Para assinalar a viagem, o regime libertou na semana passada mais de 3500 detidos, um número muito superior aos que saíram das cadeias antes das anteriores visitas papais. Mas a oposição diz entre eles não estava um único preso político – a amnistia excluía os condenados por crimes contra a segurança do Estado.
Os dissidentes lamentam também não terem tido resposta aos pedidos que fizeram para ser recebidos pelo Papa, sobretudo depois de o Vaticano ter dito que Francisco poderá visitar Fidel Castro se a saúde do líder histórico cubano o permitir. “Ouvimos falar muito da reaproximação [aos EUA] mas muito pouco de repressão, de justiça e liberdade”, criticou Berta Soler, dirigente das Damas de Branco, grupo de familiares de presos políticos cujos protestos continuam a ser reprimidos.

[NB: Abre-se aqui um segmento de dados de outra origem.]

-- ==== Sys2Proof/Syntax.lean ====
section
/-!
DEFINITION. The instruction set: one inductive Instr with one constructor for each row of spec/opcode_table.json,
and the operand types its constructors use.
-/

namespace Sys2Proof

/-- A general register x0 to x15 (07_instruction_lines.md R117). -/
abbrev XReg := Fin 16
/-- A vector register v0 to v7 (07_instruction_lines.md R117). -/
abbrev VReg := Fin 8
/-- A predicate p0 to p3 (07_instruction_lines.md R117). -/
abbrev PReg := Fin 4
/-- A forme handle h0 to h3 (07_instruction_lines.md R117). -/
abbrev HReg := Fin 4
/-- A token tk0 to tk7 (06_copy_and_galleys.md R109). -/
abbrev Tok := Fin 8
/-- A lookahead of 0 to 15 heads (07_instruction_lines.md R130). -/
abbrev Look := Fin 16

/-- Integer element types of the vector majors: i signed, n unsigned (07_instruction_lines.md R129). -/
inductive ITy where
  | i8 | i16 | i32 | i64 | n8 | n16 | n32 | n64
deriving DecidableEq, Repr

/-- Floating-point element types of the vector majors (07_instruction_lines.md R129). -/
inductive FTy where
  | f32 | f16 | bf16
deriving DecidableEq, Repr

/-- Element types of the vector majors (07_instruction_lines.md R129). -/
inductive VTy where
  | int (t : ITy)
  | flt (t : FTy)
deriving DecidableEq, Repr

/-- Predicate control of a vector form (10_vector_instructions.md R196): all lanes, or the lanes of a predicate with
inactive lanes kept (merge) or set to zero (zero). -/
inductive PCtl where
  | all
  | merge (p : PReg)
  | zero (p : PReg)
deriving DecidableEq, Repr

/-- Rounding modes (01_formats.md R23). -/
inductive RMode where
  | rne | rtz | rdn | rup | rna
deriving DecidableEq, Repr

/-- Scopes (00_scope.md R3). -/
inductive Scope where
  | handler | core | cluster | shard | die | package | system
deriving DecidableEq, Repr

/-- Sizes of a scalar load (07_instruction_lines.md R127): b h w d zero-extended, bs hs ws sign-extended. -/
inductive LoadSize where
  | b | h | w | d | bs | hs | ws
deriving DecidableEq, Repr

/-- Sizes of a scalar store (07_instruction_lines.md R127). -/
inductive StoreSize where
  | b | h | w | d
deriving DecidableEq, Repr

/-- Orderings of an AMO, and of a successful CAS (09_memory_instructions.md R180). -/
inductive AmoOrd where
  | relaxed | acquire | release | acqRel
deriving DecidableEq, Repr

/-- Operations of AMO (09_memory_instructions.md R181). -/
inductive AmoOp where
  | swap | add | and | or | xor | min | max | minN | maxN | incw | bfadd
deriving DecidableEq, Repr

/-- Operations of RED (09_memory_instructions.md R185). -/
inductive RedOp where
  | add | and | or | xor | min | max | minN | maxN | fadd32 | fmax32 | fmin32
deriving DecidableEq, Repr

/-- What a request that enters the crossbar asks of its target (03_crossbar.md R54, R60). -/
inductive PortOp where
  | load (bytes : Nat)
  | store (data : List Byte)
  | amo (op : AmoOp) (d8 : Bool) (c : Word)
  | cas (d8 : Bool) (exp new : Word)
  | red (op : RedOp) (d8 : Bool) (c : Word)
deriving DecidableEq, Repr

/-- A request at a requester port (03_crossbar.md R50, R54, R61): its connection row, request tag, requester's place
(0xFFFF when it is no unit of the package), device physical address, operation, whether the host posted it, the
replay bit and the number of reissues so far; of a slot, the virtual address its trap reports, its activation, context
and kernel slot. -/
structure PortReq where
  row : Nat
  tag : Nat
  src : Nat
  pa : Nat
  op : PortOp
  posted : Bool
  replay : Bool
  reissues : Nat
  va : Option Word := none
  act : Nat := 0
  ctx : Nat := 0
  kslot : Nat := 0
deriving DecidableEq, Repr

/-- What a vault access does at the owning core (04_vaults.md R74). -/
inductive VaultOp where
  | load (bytes : Nat)
  | store (data : List Byte)
  | tagRead
  | tagWrite (data : Option Word) (full : Bool)
  | atomic (op : AmoOp) (d8 : Bool) (c : Word)
deriving DecidableEq, Repr

/-- A message without its payload words is its header and span word (13_handlers_and_messages.md R263, R265); the
payload is eight words. The time of arrival at its core serves the age of R267. -/
structure Msg where
  wt : Nat
  eline : Nat
  cls : Nat
  kslot : Nat
  ctx : Nat
  src : Nat
  dest : Nat
  spkg : Nat
  hpkg : Nat
  dpkg : Nat
  payload : List Word
  arrived : Nat
deriving DecidableEq, Repr

/-- A statistics counter of a kernel slot and identifier (11_matrix_unit.md R252). -/
structure StatCnt where
  sid : Nat
  sat : Nat
  flush : Nat
  nan : Nat
deriving DecidableEq, Repr

/-- A migration descriptor (18_faults_and_preemption.md R355). -/
structure MigDesc where
  ctx : Nat
  pkg : Nat
  placement : List Nat
  postCopy : Bool
deriving DecidableEq, Repr

/-- The pointers of a core's spill ring, the arrival times of its messages, and those ahead of them, as MOVE carries them
(18_faults_and_preemption.md R351). -/
structure RingImage where
  core : Nat
  head : Nat
  tail : Nat
  times : List Nat
  ahead : List Msg
deriving DecidableEq, Repr

/-- A queued copy transfer, as MOVE carries it (18_faults_and_preemption.md R351): the places count in its cluster. -/
structure CopyImage where
  id : Nat
  place : Nat
  act : Nat
  regs : Vector Word 8
  tsid : Nat
  ctx : Nat
  kslot : Nat
  seq : Nat
deriving DecidableEq, Repr

/-- An entry of the fault-wait list, as MOVE carries it (18_faults_and_preemption.md R351). -/
structure WaitImage where
  core : Nat
  msg : Msg
  tsid : Nat
  addr : Nat
  act : Nat
  covered : Bool
deriving DecidableEq, Repr

/-- A withheld return, as MOVE carries it (18_faults_and_preemption.md R351). -/
structure ReturnImage where
  act : Nat
  ctx : Nat
  kslot : Nat
  hpkg : Nat
  wt : Nat
deriving DecidableEq, Repr

/-- What a context leaves on a cluster, as MOVE carries it (18_faults_and_preemption.md R351, R355): its vault bytes,
empty words and words with a double-bit error by offset, from lo up to hi; the windows of its cores; of each core's matrix
unit the buffers and the accumulators; the spill rings, queued copies, fault-wait list and withheld returns. -/
structure ClusImage where
  lo : Nat
  hi : Nat
  bytes : List (Nat × Byte)
  empty : List Nat
  poison : List Nat
  rings : List RingImage
  copies : List CopyImage
  waits : List WaitImage
  returns : List ReturnImage
  notices : Nat
  wins : List (Nat × Vector Word 8)
  bufs : List (Nat × List (Nat × Byte))
  accs : List (Nat × List (Nat × BitVec 32))
  events : List (Word × Word)
  galleys : List Nat
deriving DecidableEq, Repr

/-- The registers of a command queue, as MOVE carries them (18_faults_and_preemption.md R355). -/
structure QueueImage where
  q : Nat
  base : Nat
  cbase : Nat
  szlg : Nat
  prio : Nat
  err : Bool
  en : Bool
  prod : BitVec 32
  cons : BitVec 32
deriving DecidableEq, Repr

/-- A counter of a profiling session, as MOVE carries it (19_tenants_and_metering.md R369). -/
structure CounterImage where
  cix : Nat
  evt : Option Nat
  count : Nat
  armed : Bool
  per : Nat
  left : Nat
deriving DecidableEq, Repr

/-- What MOVE sends of a context (18_faults_and_preemption.md R355; 19_tenants_and_metering.md R369): its descriptor,
its function, its record, its owner map, the queues' registers, what it left on its clusters in placement order, the
host-read latch, the profiling session with its ring, and under pre-copy its pages. -/
structure CtxImage where
  desc : MigDesc
  vf : Nat
  words : Vector Word 8
  owners : List (Nat × Nat)
  queues : List QueueImage
  clusters : List ClusImage
  latch : Option (Nat × BitVec 32)
  isOpen : Bool
  st : Nat
  ring : Word
  prod : BitVec 32
  absents : List Nat
  counters : List CounterImage
  pages : List (Nat × Byte)
deriving DecidableEq, Repr

/-- What an Odnerlink flit carries (21_host_firmware_security.md R386): a message, a memory request of
another package or its response, refusal, poison or address error, a weight return, a borrow or its answer, a loss
notice or statistics counts with their kernel's home package (13_handlers_and_messages.md R265), a moved context
(18_faults_and_preemption.md R355), an acknowledgement, the request to send a flit again, or word that one is retired. -/
inductive FlitBody where
  | msg (m : Msg)
  | memReq (q : PortReq)
  | memResp (tag : Nat) (data : List Byte)
  | memRefuse (tag : Nat)
  | memPoison (tag : Nat)
  | memError (tag : Nat)
  | memHold (tag : Nat)           -- a hold response (03_crossbar.md R63)
  | ret (ctx kslot hpkg amount : Nat)
  | borrow (ctx kslot hpkg amount place spkg act : Nat)
  | grant (pkg ctx kslot hpkg place amount act : Nat)
  | refuse (pkg ctx kslot place amount act : Nat)
  | loss (ctx kslot hpkg amount cause place : Nat)
  | stats (ctx kslot hpkg : Nat) (cnt : List StatCnt)
  | context (c : CtxImage)
  | void                          -- a message killed before its port retired it (18_faults_and_preemption.md R346)
  | ack (seq : Nat)
  | resend (seq : Nat)            -- it arrived with a CRC error
  | leave (pkg ctx kslot hpkg : Nat) -- the members of a kernel leave the formes of a package (15_formes.md R301)
  | retired (seq : Nat)           -- its port has retired it (14_weight_and_quiescence.md R283)
deriving DecidableEq, Repr

/-- A flit: sequence number of 12 bits, source package, whether its CRC is right, and its body
(21_host_firmware_security.md R386, R387). -/
structure Flit where
  seq : Nat
  src : Nat
  crcGood : Bool
  body : FlitBody
deriving DecidableEq, Repr

/-- A firmware image (21_host_firmware_security.md R389): the fields of its 128-byte header, the hash of the public key it
is checked with, and whether Ed25519 verification with that key accepts its signature over the header's first 64 bytes and
the body. -/
structure Image where
  kind : Nat
  length : Nat := 0
  version : Nat
  level : Nat
  lowTable : Nat
  highTable : Nat
  reserved : List Byte := List.replicate 40 0
  signature : List Byte := List.replicate 64 0
  keyHash : BitVec 512 := 0
  signatureGood : Bool
deriving DecidableEq, Repr

/-- What a sensor finds (21_host_firmware_security.md R395): the supply's deviation from nominal in tenths of a percent, a
die's temperature in degrees, a clock glitch, the loss of a die's clock, a break of the package mesh, now or while the
package was without power. -/
inductive Sensed where
  | supply (tenths : Nat)
  | temperature (die celsius : Nat)
  | clockGlitch
  | clockLoss (die : Nat)
  | meshBreak (unpowered : Bool)
deriving DecidableEq, Repr

/-- What a block shared by all partitions drew in a millisecond (19_tenants_and_metering.md R365), microjoules: its
number (0 the crossbar, 1 the host port, 2 to 13 the Odnerlink ports, 14 to 21 the lateral networks, 22 to 29 the forme
engines, 30 and 31 the firmware complexes; log entry 54), the measured energy, and the flits or operations of each
partition. -/
structure BlockUse where
  block : Nat
  measured : Nat
  counts : List (Nat × Nat)
deriving DecidableEq, Repr

/-- What the power monitors measured in a millisecond (R365), microjoules: of each cluster with its vault banks, of
each shard's cache, of each memory port with its feeders and modules, of each shared block, and of the hub for static
power. -/
structure EnergyUse where
  clusters : List (Nat × Nat)
  shards : List (Nat × Nat)
  ports : List (Nat × Nat)
  blocks : List BlockUse
  static : Nat
deriving DecidableEq, Repr

/-- A read of a profiling counter by the host (18_faults_and_preemption.md R357): of one of its 4-byte halves, or of
all 8 bytes at once. -/
inductive CntRead where
  | half (off : Nat)
  | whole (off : Nat)
deriving DecidableEq, Repr

/-- What boot finds (21_host_firmware_security.md R390): the first-stage image of each copy in the boot flash, the
monitor image in storage, the package number of this package and those of the span, and the duration of the reset in
tenths of a second (19_tenants_and_metering.md R368). -/
structure BootSource where
  stageA : Image
  stageB : Image
  monitor : Option Image
  pkg : Nat
  span : List Nat
  resetTenths : Nat
  policies : List Image := []     -- policy images in storage (19_tenants_and_metering.md R363)
deriving DecidableEq, Repr

/-- What a policy image chooses for its function at a slice period (19_tenants_and_metering.md R363): cluster-slots
beyond its minimum, its place in the order of slices, where it chooses one, and priorities of its queues. -/
structure PolicyChoice where
  fn : Nat
  slots : Nat
  turn : Option Nat := none
  prio : List (Nat × Nat) := []
deriving DecidableEq, Repr

/-- Registers of configuration space, and of a function's base address register, that a REGISTER_WRITE reaches: each
with the number of what it belongs to. The rules are named with the fields they have. -/
inductive CReg where
  | pxlate (part : Nat)          -- R41
  | sprt (n : Nat)               -- R265
  | frmquota (die part : Nat)    -- R289
  | frmarea (part : Nat)         -- R289
  | padm (part : Nat)            -- R332
  | pebud (part : Nat)           -- R334
  | perem (part : Nat)           -- R334
  | dpctl (die : Nat)            -- R335
  | plim                         -- R335
  | dpgate (die : Nat)           -- R339
  | precfg (part : Nat)          -- R347
  | valloc (ctx : Nat)           -- R347
  | vfcfg (vf : Nat)             -- R361
  | pslice (part : Nat)          -- R362
  | pscmd (vf : Nat)             -- R381
  | peshare (part : Nat)         -- R365
  | dbgctl (clus : Nat)          -- R371
  | dbp (clus n : Nat)           -- R376
  | dbpctx (clus : Nat)          -- R376
  | trccfg (clus : Nat)          -- R377
  | qbase (vf q : Nat)           -- R325
  | qcbase (vf q : Nat)          -- R325
  | psring (vf : Nat)            -- R381
  | epsel                        -- R367
  | svcEntry (clus : Nat)        -- R263
  | ctxWord (ctx w : Nat)        -- R259
  | placement (ctx clus : Nat)   -- R433: a nonzero value adds the cluster, zero removes it
deriving DecidableEq, Repr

O padre Frederico Lombardi, porta-voz do Vaticano, assegura que Francisco não vai esquecer a defesa dos direitos humanos, mas diz que o fará sobretudo em privado, incluindo quando se encontrar com Raul Castro. O Papa dá assim sinais que não pretende mexer na estratégia de não confrontação que hierarquia católica cubana adoptou há décadas com o beneplácito de Roma e que, apesar das críticas da oposição, lhe permitiu tornar-se interlocutora do regime comunista.
Mas se é pouco provável que Francisco se aventure a comentar a política cubana, nos oito discursos que vai proferir em Cuba não deverá furtar-se a pedir mais liberdade, seja de expressão, seja religiosa, à semelhança do que fizeram os seus antecessores. “Se alguém espera palavras duras ou insultos, o Papa vai desapontá-los, primeiro porque é um pastor e depois porque é um político muito inteligente”, disse à AP Roberto Veiga, director da Cuba Posible, um dos grupos da sociedade civil tolerados por Havana. “Mas acho que ele nos vai surpreender”, vaticina.
Entre as prioridades da visita está a defesa de um papel mais activo para a Igreja cubana, que de perseguida passou a tolerada e ocupa agoraum lugar central na sociedade cubana, gerindo cantinas sociais, programas de apoio aos idosos ou aos mais jovens. Continua, no entanto, a não poder gerir escolas e hospitais, nem tem acesso aos meios de comunicação estatais. “Este é um momento muito complexo para Cuba e Francisco está a tentar inserir a Igreja no processo de mudança”, explicou ao Washington Post o professor de religião cubano Enrico Lopez. Admite-se que Havana poderá autorizar a abertura de uma universidade católica, mas não deverá prescindir da exclusividade nos outros graus de ensino.

Mas, como escreveu o jornal espanhol El País, “há nesta visita uma dimensão que vai além da religiosa”, sobretudo depois de Francisco ter sido impulsionador das negociações que levaram os Presidentes Barack Obama e Raul Castro a anunciar, em Dezembro, a vontade de reatar as relações diplomáticas. Reabertas as respectivas embaixadas, é agora do levantamento do embargo económico, em vigor desde 1962, que se fala. Um passo que o Presidente norte-americano defende – nesta sexta-feira Washington levantou novas restrições comerciais, incluindo o fim dos limites impostos à transferência de dinheiro para a ilha ou a possibilidade de as empresas americanas abrirem sucursais no país e contratarem cubanos – mas que só o Congresso americano pode dar.